• [INFORMATION SUPPLIED]:
● ● ● ●
-- ==== Sys2Proof/Tests/Slice0.lean ====
section
/-! SUPPORT. The model's own tests: what WellFormed refuses, small examples of the spec, one step each, and for every statement
with hypotheses a state and operands that meet them all (the theorems named test_met_...). -/

open Sys2Proof Sys2Proof.Machine Sys2Proof.Machine.Says

namespace Sys2Proof.Tests

/-! ### WellFormed refuses what no command can carry -/

theorem test_wellFormed_edgeWithoutTime : (Instr.inclinometerEdge true 0).wellFormed = false := by decide
theorem test_wellFormed_edgeAfterSomeTime : (Instr.inclinometerEdge true 1).wellFormed = true := by decide
theorem test_wellFormed_handoverOfNoItem : (Instr.frameHandover .ch 0).wellFormed = false := by decide
theorem test_wellFormed_handoverOfFiveItems : (Instr.frameHandover .ch 5).wellFormed = false := by decide
theorem test_wellFormed_handoverOfFourItems : (Instr.frameHandover .ch 4).wellFormed = true := by decide
theorem test_noWordSpellsACommand : decodeTableWord 8 0x11 = none := by decide
theorem test_withFetchWord_reset : State.reset.withFetchWord 8 0x11 = State.reset := by decide

/-! ### Small states -/

/-- The state after one command; the state itself where the command does not answer next. -/
def after (c : Instr) (s : State) : State := match exec c s with | .next t => t | .fault _ | .refused _ => s

/-- The state after several commands. -/
def afterAll (cs : List Instr) (s : State) : State := cs.foldl (fun s c => after c s) s

/-- The verdict of the item taken last. -/
def verdictOf (s : State) : Option Verdict := s.hub.lastEntry.map (·.answer.verdict)

/-- The result data of the item taken last. -/
def dataOf (s : State) : Option (List Byte) := s.hub.lastEntry.map (·.answer.data)

/-- The command answers a next state. -/
def goes (c : Instr) (s : State) : Bool := match exec c s with | .next _ => true | .fault _ | .refused _ => false

/-- The voltages that give these readings (R183). -/
def volts (flap tailgate cradle tilt cutter : Nat) : Voltages :=
  ⟨1000 * flap, 1000 * tailgate, 1000 * cradle, 1000 * tilt, 1000 * cutter⟩

/-- An entry of type OPEN that allows every other axis both directions. -/
def openEntry : ZoneEntry := ⟨.openZone, ⟨.both, .both, .both, .both, .both⟩⟩

/-- A lawful map of one axis with seven boundaries, every entry open. -/
def openMap (step : Nat) : AxisMap :=
  ⟨⟨step, 2 * step, 3 * step, 4 * step, 5 * step, 6 * step, 7 * step⟩,
    ⟨openEntry, openEntry, openEntry, openEntry, openEntry, openEntry, openEntry, openEntry, openEntry⟩⟩

/-- The parameters of chapter 12, with every axis claimable by every role. -/
def params : Params :=
  { Params.reset with
    flowBudget := 150, demand := ⟨40, 60, 50, 30, 35, 10⟩, urgentOk := ⟨true, false, false, false, false, false⟩,
    claimants := .all 7#3, ringPark := 180, tableLateLimit := 90 }

/-- In RUN with a lawful open map, every position valid at 1000 in zone 2, the ring referenced at 170, the slope valid at 30. -/
def run : State :=
  { State.reset with hub := { State.reset.hub with
    map := ⟨openMap 500, openMap 500, openMap 500, openMap 100, openMap 500, openMap 500⟩,
    sampler := { State.reset.hub.sampler with
      sense := ⟨⟨1000, 1000, true, .number 2⟩, ⟨1000, 1000, true, .number 2⟩, ⟨1000, 1000, true, .number 2⟩,
        ⟨0, 170, true, .number 1⟩, ⟨1000, 1000, true, .number 2⟩, ⟨1000, 1000, true, .number 2⟩⟩,
      fresh := false, sampled := true, ringReferenced := true, ringPosition := 170, slope := 30, slopeValid := true, sampledSlope := 30,
      sampledSlopeValid := true },
    params := params,
    control := { mode := .run, stopLatch := false, mapChecked := true, lastReset := .powerOn, restartPending := false } } }

/-- A claimed axis. -/
def claimedBy (a : Axis) (r : Role) (s : State) : State :=
  { s with hub := s.hub.setRecord a { s.hub.record a with state := .claimed, holder := some r, lease := 3000 } }

/-- A moving axis: EXTEND, hold time 80, granted last. -/
def movingBy (a : Axis) (r : Role) (t : Target) (c : MotionClass) (s : State) : State :=
  { s with hub := (({ s.hub with arbiter := { s.hub.arbiter with
      inUse := s.hub.arbiter.inUse + s.hub.demand a, grantOrder := s.hub.arbiter.grantOrder ++ [a] } }.setValves a
        (.towards .extend)).setRecord a
    { s.hub.record a with state := .moving, holder := some r, target := t, cls := c, holdTime := 80, lease := 80,
                          flow := s.hub.demand a }) }

/-- A waiting axis: EXTEND to 2000, its entry at the tail of the queue. -/
def waitingBy (a : Axis) (r : Role) (s : State) : State :=
  { s with hub := ({ s.hub with arbiter := { s.hub.arbiter with
      queue := s.hub.arbiter.queue ++ [(⟨a, .normal, 1000⟩ : WaitEntry)] } }.setRecord a
    { s.hub.record a with state := .waiting, holder := some r, target := .to 2000, holdTime := 80, lease := 3000 }) }

/-- A bale with both parts. -/
def bale (n : Nat) (g : Stage) : Bale :=
  ⟨n, g, BaleFlags.empty, 7#32, none, some ⟨40, 10⟩, some 0, some ⟨24, 4, []⟩, none, none⟩

/-- A bale put at a place. -/
def withBale (p : Place) (b : Bale) (s : State) : State :=
  { s with hub := { s.hub with tracker := s.hub.tracker.put p (some b) } }

/-- A record in the log. -/
def logged (n : Nat) : Bale := ⟨n, .dropped, BaleFlags.empty, 1#32, none, none, none, none, none, some 9#32⟩

/-- A log of `n` records, numbered from 1000. -/
def withLog (n : Nat) (s : State) : State :=
  { s with hub := { s.hub with tracker := { s.hub.tracker with log := (List.range n).map (fun i => logged (1000 + i)) } } }

/-- Another mode. -/
def inMode (m : Mode) (s : State) : State := { s with hub := { s.hub with control := { s.hub.control with mode := m } } }

/-- The tailgate moving for CH, the ring in RUN for WR, the cutter waiting for CT, the tilt claimed by WR, bale 21 WRAPPING on the
table and bale 22 BINDING in the chamber, one record in the log. -/
def busy : State :=
  withLog 1 (withBale .chamber (bale 22 .binding) (withBale .table (bale 21 .wrapping)
    (waitingBy .cutter .ct (claimedBy .tilt .wr (movingBy .ring .wr .run .normal
      (movingBy .tailgate .ch (.to 3000) .normal run))))))

/-! ### Checks that the soundness predicates can be decided by -/

/-- Every axis passes a check. -/
def everyAxis (p : Axis → Bool) : Bool := p .flap && p .tailgate && p .cradle && p .ring && p .tilt && p .cutter

theorem everyAxis_spec {p : Axis → Bool} (h : everyAxis p = true) (a : Axis) : p a = true := by
  simp only [everyAxis, Bool.and_eq_true] at h
  obtain ⟨⟨⟨⟨⟨h0, h1⟩, h2⟩, h3⟩, h4⟩, h5⟩ := h
  cases a <;> assumption

/-- The check behind motionAgrees and valvesAgree. -/
def soundCheck (h : Hub) : Bool :=
  everyAxis (fun a => decide (((h.record a).state = .idle ↔ (h.record a).holder = none) ∧
      ((h.record a).state = .idle → (h.record a).lease = 0) ∧
      ((h.record a).flow = if (h.record a).state = .moving then h.demand a else 0) ∧
      (h.arbiter.queue.any (fun e => decide (e.axis = a)) = true ↔
        (h.record a).state = .waiting ∨ (h.record a).state = .paused) ∧
      (a ∈ h.arbiter.grantOrder ↔ (h.record a).state = .moving) ∧
      (h.control.mode ≠ .run → (h.record a).state = .idle) ∧
      (h.claims.valves.get a = if (h.record a).state = .moving then .towards (h.record a).direction else .off))) &&
    decide ((h.arbiter.queue.map (·.axis)).Nodup ∧
      (∀ e, e ∈ h.arbiter.queue → (e.cls = .resume ↔ (h.record e.axis).state = .paused)) ∧ h.arbiter.grantOrder.Nodup ∧
      h.arbiter.inUse = (h.arbiter.grantOrder.map h.demand).sum ∧ h.arbiter.inUse ≤ h.params.flowBudget)

theorem sound_of_check {s : State} (h : soundCheck s.hub = true) : sound s := by
  simp only [soundCheck, Bool.and_eq_true, decide_eq_true_eq] at h
  obtain ⟨ha, h1, h2, h3, h4, h5⟩ := h
  have hall := fun a => of_decide_eq_true (everyAxis_spec ha a)
  refine ⟨⟨fun a => ⟨(hall a).1, (hall a).2.1, (hall a).2.2.1⟩, ⟨h1, fun a => ?_, h2⟩,
    ⟨h3, fun a => (hall a).2.2.2.2.1, h4, h5⟩, fun hm a => (hall a).2.2.2.2.2.1 hm⟩, fun a => (hall a).2.2.2.2.2.2⟩
  rw [← (hall a).2.2.2.1, List.any_eq_true]
  simp only [decide_eq_true_eq]

theorem test_met_busyIsSound : sound busy := sound_of_check (by decide)
theorem test_met_runIsSound : sound run := sound_of_check (by decide)

/-- Every premise of the invariants holds of one state that is not the reset state. -/
theorem test_met_invariants :
    busy.hub.linesAgree ∧ busy.hub.valvesAgree ∧ busy.hub.latchAgrees ∧ busy.hub.feedHoldAgrees ∧
      busy.hub.tracker.stagesAgree ∧ busy.hub.tracker.logBounded ∧ busy.hub.tracker.numbersAgree ∧ busy.hub.countsAgree ∧
      busy.hub.motionAgrees ∧ busy.hub.bandsAgree ∧ busy.hub.interlocked ∧ busy.hub.zonesAgree ∧
      busy.hub.mapFailure = none := by
  have hs := test_met_busyIsSound
  refine ⟨fun r => by cases r <;> rfl, hs.2, by unfold Hub.latchAgrees; decide, rfl, fun p b hb => ?_,
    by unfold Tracker.logBounded; decide, by unfold Tracker.numbersAgree; decide,
    ⟨fun p b hb => ?_, fun b hb => ?_, by decide, by decide⟩, hs.1, by unfold Hub.bandsAgree; decide, fun a ha => ?_,
    fun a => by cases a <;> decide, by decide⟩
  · cases p <;> cases hb <;> rfl
  · cases p <;> cases hb <;> exact ⟨fun f hf => (by cases hf; decide), fun n hn => (by cases hn; decide)⟩
  · have hb : b = logged 1000 := by simpa [busy, withLog] using hb
    subst hb
    exact ⟨fun f hf => (by cases hf), fun n hn => (by cases hn)⟩
  · cases a <;> first
      | exact absurd ha (by decide)
      | exact ⟨by decide, fun b hb => (by cases b <;> decide)⟩

theorem test_met_parametersAgree : busy.hub.paramsAgree := by
  refine ⟨by decide, fun a => by cases a <;> decide, by decide⟩

theorem test_met_stepGoes : ∃ t, step { busy with pending := [.netPulse] } = .next t := ⟨_, rfl⟩

/-! ### Power-on, the clock, the sampler -/

theorem test_met_powerOn :
    (⟨false, true, false, false, true, false, false⟩ : Levels).stop = false ∧
      (⟨false, true, false, false, true, false, true⟩ : Levels).stop = true := by decide

theorem test_powerOn_withTheChainOpen :
    (after (.powerOn ⟨false, false, false, false, false, false, true⟩) run).hub.control.mode = .stopped := by decide

theorem test_met_tenMilliseconds : State.reset.pending = [] ∧ State.reset.hub.dueCommands = [] := ⟨rfl, rfl⟩

/-- A claimed axis whose lease has run out, alone and beside a full second of the field clock. -/
def leaseRunOut : State := { claimedBy .flap .ch run with
  hub := (claimedBy .flap .ch run).hub.setRecord .flap { (claimedBy .flap .ch run).hub.record .flap with lease := 0 } }

theorem test_met_aDueCommandIsTaken :
    leaseRunOut.pending = [] ∧ leaseRunOut.hub.dueCommands = [.leaseExpiry .flap] ∧
      { leaseRunOut.hub with clock := ⟨0#32, 100⟩ }.dueCommands = [.leaseExpiry .flap, .fieldClockTick] := by decide

theorem test_dueCommand_dropsTheClaim : ∃ t, step leaseRunOut = .next t ∧ (t.hub.record .flap).lastEnd = .expired := ⟨_, rfl, rfl⟩

theorem test_met_pins :
    run.hub.sampler.sampled = true ∧ State.reset.hub.sampler.sampled = false ∧
      (∀ l, Instr.netPulse ≠ .powerOn l) ∧ ∀ v, Instr.netPulse ≠ .sample v :=
  ⟨rfl, rfl, fun _ => Instr.noConfusion, fun _ => Instr.noConfusion⟩

/-- Until the first sample the enables and FEED HOLD are low and the attention lines high; then a pin follows its output (R183). -/
theorem test_pins_fromTheFirstSample :
    let s := movingBy .tailgate .ch (.to 3000) .normal { run with hub := { run.hub with
      sampler := { run.hub.sampler with sampled := false }, notices := run.hub.notices.set .wr ⟨1#17, 1#17, true⟩ } }
    let t := after (.sample (volts 1000 1000 1000 1000 1000)) s
    (s.hub.pins.valves.tailgate.extend, s.hub.pins.attention.wr) = (false, true) ∧
      (t.hub.pins.valves.tailgate.extend, t.hub.pins.attention.wr) = (true, false) := by decide

theorem test_tenMilliseconds_countALease :
    ∃ t, step (claimedBy .flap .ch run) = .next t ∧ (t.hub.record .flap).lease = 2999 := ⟨_, rfl, rfl⟩

theorem test_fieldClock_wraps :
    (after .fieldClockTick { run with hub := { run.hub with clock := ⟨4294967295#32, 5⟩ } }).hub.clock = ⟨0#32, 0⟩ := by decide

/-- R3 at its edges: 15 and 4080 are invalid, 16 and 4079 valid. -/
theorem test_sample_readingLimits :
    let t := after (.sample (volts 15 16 4079 4080 1200)) run
    (t.hub.sense .flap).zone = .unknown ∧ (t.hub.sense .tailgate).position = 16 ∧
      (t.hub.sense .cradle).zone = .number 7 ∧ (t.hub.sense .tilt).valid = false ∧
      (t.hub.sense .cutter).zone = .number 2 := by decide

/-- R183: 3.0 V and more give 4095, and a whole step is exact. -/
theorem test_rawReading_limits : [0, 1000, 4094000, 4095000, 5000000].map rawReading = [0, 1, 4094, 4095, 4095] := by decide

/-- A state whose last sample found the flap below 16. -/
def flapLost : State := after (.sample (volts 5 1000 1000 1000 1000)) run

theorem test_met_stayingInvalid :
    flapLost.hub.captured (volts 15 1000 1000 1000 1000) .flap = 15 ∧ (flapLost.hub.sense .flap).valid = false ∧
      flapLost.hub.sampler.fresh = false ∧
      [Axis.tailgate, .cradle, .tilt, .cutter].all (fun a =>
        16 ≤ flapLost.hub.captured (volts 15 1000 1000 1000 1000) a ∧
          flapLost.hub.captured (volts 15 1000 1000 1000 1000) a ≤ 4079) = true := by decide

/-- R9's example: readings 1200, 1199, 299 and 3950 over boundaries 300, 600, 1200, 1800, 2400, 3000, 3700. -/
theorem test_sample_zonesOfTheExample :
    let b : Bounds := ⟨300, 600, 1200, 1800, 2400, 3000, 3700⟩
    [1200, 1199, 299, 3950].map (fun p => (b.zoneOf p).code) = [3, 2, 0, 7] := by decide

theorem test_met_losingAPosition :
    State.reset.hub.captured (volts 15 16 16 16 16) .flap < 16 ∧ State.reset.hub.sampler.fresh = true ∧
      4079 < run.hub.captured (volts 4080 16 16 16 16) .flap ∧ (run.hub.sense .flap).valid = true := by decide

theorem test_met_sampleEndsMotions :
    busy.hub.motionAgrees ∧ (busy.hub.record .tailgate).state = .moving ∧ (busy.hub.record .tailgate).target = .to 3000 ∧
      (busy.hub.record .ring).target = .run ∧ (busy.hub.record .tilt).state = .claimed :=
  ⟨test_met_busyIsSound.1, by decide⟩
● ● ● ●
• [YOUR OBJECTIVE]: How many lines in these entries contain the string "withLog"? State the number and nothing more.

• [ANSWER SPACE]: 3